前言看介绍,像是mellonx针对其kernel bypass网卡(RDMA网卡)提供的一个lib库,该lib库对外提供socket api,使得用户的程序不需要修改就可以直接使用kernel bypass网卡(如RDMA网卡)。我们都知道RDMA 网卡目前使用的是rdma_cm和vbers api编程,和socket不一样,如果能用socket对RDMA编程,那确实是很大的利好。
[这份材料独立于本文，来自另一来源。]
/-- ANNEAL_START completes: the first due die that may be heated is. HEAT_COMPLETE completes: it cools. ANNEAL_PROBE completes:
after the second probe the anneal is counted; HEATER_TIMEOUT completes: an anneal cut short is not counted and leaves its die
hot (R451, R460, R462 to R464). THERMAL_STAGE_CHANGE completes: H, HOT and pacing go by the hottest die listed that no anneal
has heated and left at 80 °C or above; where none is listed it stays (log entry 92; DESIGN CHOICE); stage 2 from 92 °C on; from
85 °C stage 1; back to 1 at 89 °C, to 0 at 82 °C; H stands in every stage but 0 (R251, R465, R593). Temperatures are in eighths
of a degree. -/
def Obligations.AnnealAndThermal : Prop :=
  (∀ (s : State),
    (∀ p n, s.card.windowAllows 6 Config.annealTreads = true → s.card.maint.hottest ≤ 560 →
      s.card.annealYields = false → s.card.dueDies.find? s.card.mayAnneal = some n →
      ∃ t, exec (.annealStart p) s = .next t ∧
        t.card.maint.anneals = s.card.maint.anneals ++ [{ die := n, p0 := programClass p.toNat }] ∧
        (t.card.die n).heat = .heating ∧ (∀ m, m ≠ n → (t.card.die m).heat = (s.card.die m).heat) ∧
        t.card.media.cells = s.card.media.cells) ∧
    ∀ (h d : BitVec 4),
      let n := dieNo h.toNat d.toNat
      ((s.card.die n).heat = .heating → s.card.power.hclk = true → ∃ t, exec (.heatComplete h d) s = .next t ∧
        (t.card.die n).heat = .cooling ∧ t.card.maint = s.card.maint) ∧
      (s.card.power.hclk = false → exec (.heatComplete h d) s = .next s) ∧
      ∀ a, s.card.maint.anneals.find? (fun x => x.die == n) = some a →
        (∀ p, (s.card.die n).heat = .cooling → s.card.power.hclk = true →
          ∃ t, exec (.annealProbe h d p) s = .next t ∧
          (t.card.die n).heat = .cold ∧ t.card.maint.anneals = s.card.maint.anneals.filter (fun x => x.die != n) ∧
          t.card.maint.annealCount = s.card.maint.annealCount + 1 ∧ t.card.media.cells = s.card.media.cells) ∧
        ((s.card.die n).heat = .heating → s.card.power.hclk = true → ∃ t, exec (.heaterTimeout h d) s = .next t ∧
          (t.card.die n).heat = .hot ∧ t.card.maint.anneals = s.card.maint.anneals.filter (fun x => x.die != n) ∧
          t.card.maint.annealCount = s.card.maint.annealCount) ∧
        ((s.card.die n).heat = .heating → s.card.power.hclk = false → ∃ t, exec (.heaterTimeout h d) s = .next t ∧
          (t.card.die n).heat = .cooling ∧ t.card.maint = s.card.maint)) ∧
  (∀ (s : State) (die : DieTemp) (others : List DieTemp) (ctl : BitVec 16),
    let dies := die :: others
    let heat (x : DieTemp) : HeatStage := (s.card.die (dieNo x.hall.toNat x.die.toNat)).heat
    let counts (x : DieTemp) : Prop := heat x = .cold ∨ (heat x = .cooling ∨ heat x = .hot) ∧ x.temp.toInt < 640
    ∃ t, exec (.thermalStageChange die others ctl) s = .next t ∧ t.card.maint.controller = ctl.toInt ∧
      (∀ x, x ∈ dies → x.temp.toInt ≤ t.card.maint.hottestAll) ∧
      (∀ x, x ∈ dies → counts x → x.temp.toInt ≤ t.card.maint.hottest) ∧
      ((∃ x, x ∈ dies ∧ counts x ∧ t.card.maint.hottest = x.temp.toInt) ∨
        (∀ x, x ∈ dies → ¬ counts x) ∧ t.card.maint.hottest = s.card.maint.hottest) ∧
      (t.card.maint.h = true ↔ t.card.maint.stage ≠ 0) ∧ t.card.out = s.card.out ∧
      { t.card.halls with dies := s.card.halls.dies } = s.card.halls ∧
      (∀ n, t.card.die n = { s.card.die n with heat :=
        if (s.card.die n).heat = .hot ∧ (∃ x, x ∈ dies ∧ dieNo x.hall.toNat x.die.toNat = n ∧ x.temp.toInt < 640) then .cold
        else (s.card.die n).heat }) ∧
      (let hot := t.card.maint.hottest
       (736 ≤ hot → t.card.maint.stage = 2) ∧ (hot ≤ 656 → t.card.maint.stage = 0) ∧
       (656 < hot → hot < 736 →
         (s.card.maint.stage = 0 → t.card.maint.stage = if 680 ≤ hot then 1 else 0) ∧
         (s.card.maint.stage = 1 → t.card.maint.stage = 1) ∧
         (s.card.maint.stage = 2 → t.card.maint.stage = if hot ≤ 712 then 1 else 2))))

/-- KEEPALIVE_INTERIM completes: an INTERIM keeps a command alive, but none a WRITE between GO and the end of its transfer, nor
a FORMAT before its void word is programmed (R562).
REFUSED_FRAME completes: a frame that fails R229 is answered by an INTERIM BAD-FRAME with the bytes as they arrived, and is no
command; the bytes of a frame of a length its port allows never fail it. ALIGNMENT_LOST and ALIGNMENT_REGAINED complete: a port
without alignment takes no frame (log entry 22; DEDUCED). CHARACTER_OUTSIDE_FRAME completes: it is counted (R228 to R232, R243,
R247, R254). -/
def Obligations.FramesWithoutCommand : Prop :=
  (∀ (op : Byte) (f : Frame), lengthOk f = true →
    badCause f.port { code := false, bytes := wireFrame op f } = none) ∧
  ∀ (s : State),
    (∀ g e k, s.card.tagEntry g = some e → e.state = .outstanding k → s.card.portUp e.port = true →
      s.card.power.hclk = true →
      ((∀ w, k = .write w → w.stage ≠ .data) → s.card.mustVoid g = false → ∃ t, exec (.keepaliveInterim g) s = .next t ∧
        t.card.out = s.card.respNow e.port 1 g stOk 0 false :: s.card.out ∧ t.card.ports.tags = s.card.ports.tags) ∧
      (∀ w, k = .write w → w.stage = .data → exec (.keepaliveInterim g) s = .next s) ∧
      (s.card.mustVoid g = true → exec (.keepaliveInterim g) s = .next s)) ∧
    ∀ p, s.card.hears p = true →
      (∀ b cause, badCause p b = some cause → ∃ t, exec (.refusedFrame p b) s = .next t ∧
        t.card.out = s.card.respNow p 1 ((b.bytes.getD 1 0).setWidth 6) stBadFrame
          (info3 cause.toNat (b.bytes.getD 0 0).toNat 0) false :: s.card.out ∧
        t.card.ports.tags = s.card.ports.tags ∧
        KV.getD t.card.bal.counts 4 0 = (KV.getD s.card.bal.counts 4 0 + 1) % 2 ^ 32) ∧
      (∃ t, exec (.alignmentLost p) s = .next t ∧ t.card.receives p = false ∧ t.card.ports.tags = s.card.ports.tags) ∧
      (∃ t, exec (.alignmentRegained p) s = .next t ∧ t.card.receives p = true ∧
        t.card.ports.tags = s.card.ports.tags) ∧
      ∃ t, exec (.characterOutsideFrame p) s = .next t ∧ t.card.ports = s.card.ports ∧ t.card.out = s.card.out ∧
        KV.getD t.card.bal.counts 5 0 = (KV.getD s.card.bal.counts 5 0 + 1) % 2 ^ 32

/-- The twin link. TWIN_HELLO completes: a partner's HELLO brings the link up, but for the time between a MOUNT and its first
verdict, and calls for a replay where another serial was heard; the same role takes it down; a message that fails its checks is counted in BC-88. TWIN_DIGEST completes: the last DIGEST
of a burst stores it. TWIN_WAIT_EXPIRY completes: the pair is not verified and the link is down (R514, R526, R528 to R533,
R536, R537). A twin verdict: once a landing has ended and a burst is stored, the newest flight both hold decides;
equal digests verify the pair, others make it diverged, with TWIN-DIVERGED naming the flight at the first; with no flight in
common it is not verified, or unverified after a replay (R532 to R535, R538); every verdict that can be reached is. Bursts go
with landings oldest first (log entry 45; DESIGN CHOICE). -/
def Obligations.TwinRules : Prop :=
  (∀ (s : State), s.card.hearsTwin = true →
    (∀ bs,
      let serial := fieldAt bs 8 4
      let own : Nat := if s.card.straps.role = .twinA then 1 else 2
      let counted (t : State) : Prop :=
        KV.getD t.card.bal.counts 88 0 = (KV.getD s.card.bal.counts 88 0 + 1) % 2 ^ 32
      ∃ t, exec (.twinHello bs) s = .next t ∧
        (twinOk 0x01 20 bs = false ∨ serial = s.card.serialCrc.toNat → t.card.twin = s.card.twin ∧ counted t) ∧
        (twinOk 0x01 20 bs = true → serial ≠ s.card.serialCrc.toNat → (bs.getD 1 0).toNat = own →
          t.card.twin = { s.card.twin with linkUp := false } ∧ counted t) ∧
        (twinOk 0x01 20 bs = true → serial ≠ s.card.serialCrc.toNat → (bs.getD 1 0).toNat ≠ own →
          s.card.twin.waits = [] →
          t.card.out = s.card.out ∧ t.card.twin.linkUp = (s.card.twin.linkUp || !s.card.twin.fresh) ∧ t.card.twin.partner = some (BitVec.ofNat 32 serial) ∧
          (∀ p, s.card.twin.partner = some p → p.toNat ≠ serial → t.card.twin.replayDue = true))) ∧
    (∀ bs b, s.card.twin.burst = some b → b.left = none → s.card.twin.waits = [] →
      ∃ t, exec (.twinDigest bs) s = .next t ∧
        (twinOk 0x02 24 bs = false → t.card.twin = s.card.twin ∧
          KV.getD t.card.bal.counts 88 0 = (KV.getD s.card.bal.counts 88 0 + 1) % 2 ^ 32) ∧
        (twinOk 0x02 24 bs = true → (bs.getD 1 0).getLsbD 0 = false → t.card.twin.burst = none ∧
          t.card.twin.heard = s.card.twin.heard ++ [{ b with digests := b.digests ++ [digestOfBytes bs] }]) ∧
        (twinOk 0x02 24 bs = true → (bs.getD 1 0).getLsbD 0 = true → t.card.twin.heard = s.card.twin.heard ∧
          t.card.twin.burst = some { b with digests := b.digests ++ [digestOfBytes bs] })) ∧
    ∀ v r, s.card.twin.waits = v :: r → ∃ t, exec .twinWaitExpiry s = .next t ∧ t.card.twin.waits = r ∧
      t.card.twin.linkUp = false ∧ t.card.twin.replayDue = true ∧ t.card.twin.pair = 2 ∧ t.card.out = s.card.out) ∧
  (∀ c : Card, c.judge.twin.waits = [] ∨ c.judge.twin.heard = [] ∨
    ∃ v r, c.judge.twin.waits = v :: r ∧ v.ended = false) ∧
  (∀ (c : Card) (v : Verdict) (r : List Verdict) (b : Burst) (bs : List Burst), c.twin.waits = v :: r → v.ended = true →
    c.twin.heard = b :: bs → bs = [] ∨ (∀ x, r.head? = some x → x.ended = false) →
    c.judge.twin.waits = r ∧ c.judge.twin.heard = bs ∧ c.judge.twin.fresh = false ∧
      c.judge.twin.linkUp = (c.twin.linkUp || c.twin.fresh) ∧
      (∀ x y, sharedFlight c.flights.history b.digests = some (x, y) →
        c.judge.twin.lastCompared = x.flight ∧
        (x.digest = y.digest → c.judge.twin.pair = 1 ∧ c.judge.out = c.out) ∧
        (x.digest ≠ y.digest → c.judge.twin.pair = 3 ∧
          (c.twin.pair = 3 → c.judge.out = c.out) ∧
          (c.twin.pair ≠ 3 → c.judge.twin.firstDiverged = x.flight ∧
            c.judge.out = ({ c with twin := c.judge.twin }).noticeNow ntTwinDiverged (x.flight.setWidth 24) ++ c.out))) ∧
      (sharedFlight c.flights.history b.digests = none → c.judge.twin.pair = (if b.replay then 4 else 2) ∧
        c.judge.out = c.out))

/-- BALCONY_PERIOD completes: where the stream starts, or the slots of the last period are over, a period opens with a
full-tread record in slot 0; before that nothing happens. BALCONY_SLOT completes: slots 1 to 96 carry
BC-00 to BC-95 in order, the later ones the head of the trace queue or nothing; while a load record stands in the queue each slot carries the queue's head, and the load record is slot 0 of the next period. A drop record is built in its slot, with
the stamp of then (log entry 96). The record sequence counts each (R572 to R574, R576, R577, R584, R586). -/
def Obligations.BalconyPeriod : Prop :=
  ∀ (s : State), s.card.drivesBal = true →
    let sent (t : State) (r : BalRec) : Prop := t.card.bal.seq = s.card.bal.seq + 1 ∧
      t.card.out = .balcony s.card.bal.seq r :: s.card.out
    (s.card.bal.startDue = false → s.card.slotsOver = false ∨ s.card.loadQueued = true →
      exec .balconyPeriod s = .next s) ∧
    (s.card.bal.startDue = true ∨ s.card.slotsOver = true ∧ s.card.loadQueued = false → ∃ t, exec .balconyPeriod s = .next t ∧
      sent t (s.card.fullTread (if s.card.bal.startDue then 0x02 else 0x00)) ∧ t.card.bal.slot = some 1 ∧
      t.card.bal.startDue = false) ∧
    ∀ n, s.card.bal.slot = some n →
      (s.card.loadQueued = false →
        (1 ≤ n → n < 97 → ∃ t, exec .balconySlot s = .next t ∧ t.card.bal.slot = some (n + 1) ∧
          t.card.bal.queue = s.card.bal.queue ∧
          sent t { type := BitVec.ofNat 8 (0x7F + n), stamp := s.card.treads.c.setWidth 32,
                   payload := leBytes 8 (s.card.counter (n - 1)).toNat }) ∧
        (97 ≤ n → n < 1562 → s.card.bal.queue = [] → ∃ t, exec .balconySlot s = .next t ∧
          t.card.bal.slot = some (n + 1) ∧ t.card.out = s.card.out ∧ t.card.bal.seq = s.card.bal.seq) ∧
        ∀ r q, 97 ≤ n → n < 1562 → s.card.bal.queue = r :: q → ∃ t, exec .balconySlot s = .next t ∧
          t.card.bal.slot = some (n + 1) ∧ t.card.bal.queue = q ∧ sent t (s.card.builtNow r)) ∧
      (s.card.loadQueued = true → ∀ r q, s.card.bal.queue = r :: q → ∃ t, exec .balconySlot s = .next t ∧
        t.card.bal.queue = q ∧ sent t (s.card.builtNow r) ∧ t.card.bal.slot = some (if r.type = 0x01 then 1 else n))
官网介绍什么是VMA?Mellanox Interconnect Community官方介绍:M

https://blog.csdn.net/bandaoyu/article/details/120726746

rdma_cm API说明:

https://linux.die.net/man/3/rdma_create_id (推荐)

https://www.ibm.com/docs/en/aix/7.2?topic=operations-rdma-listen (内容少)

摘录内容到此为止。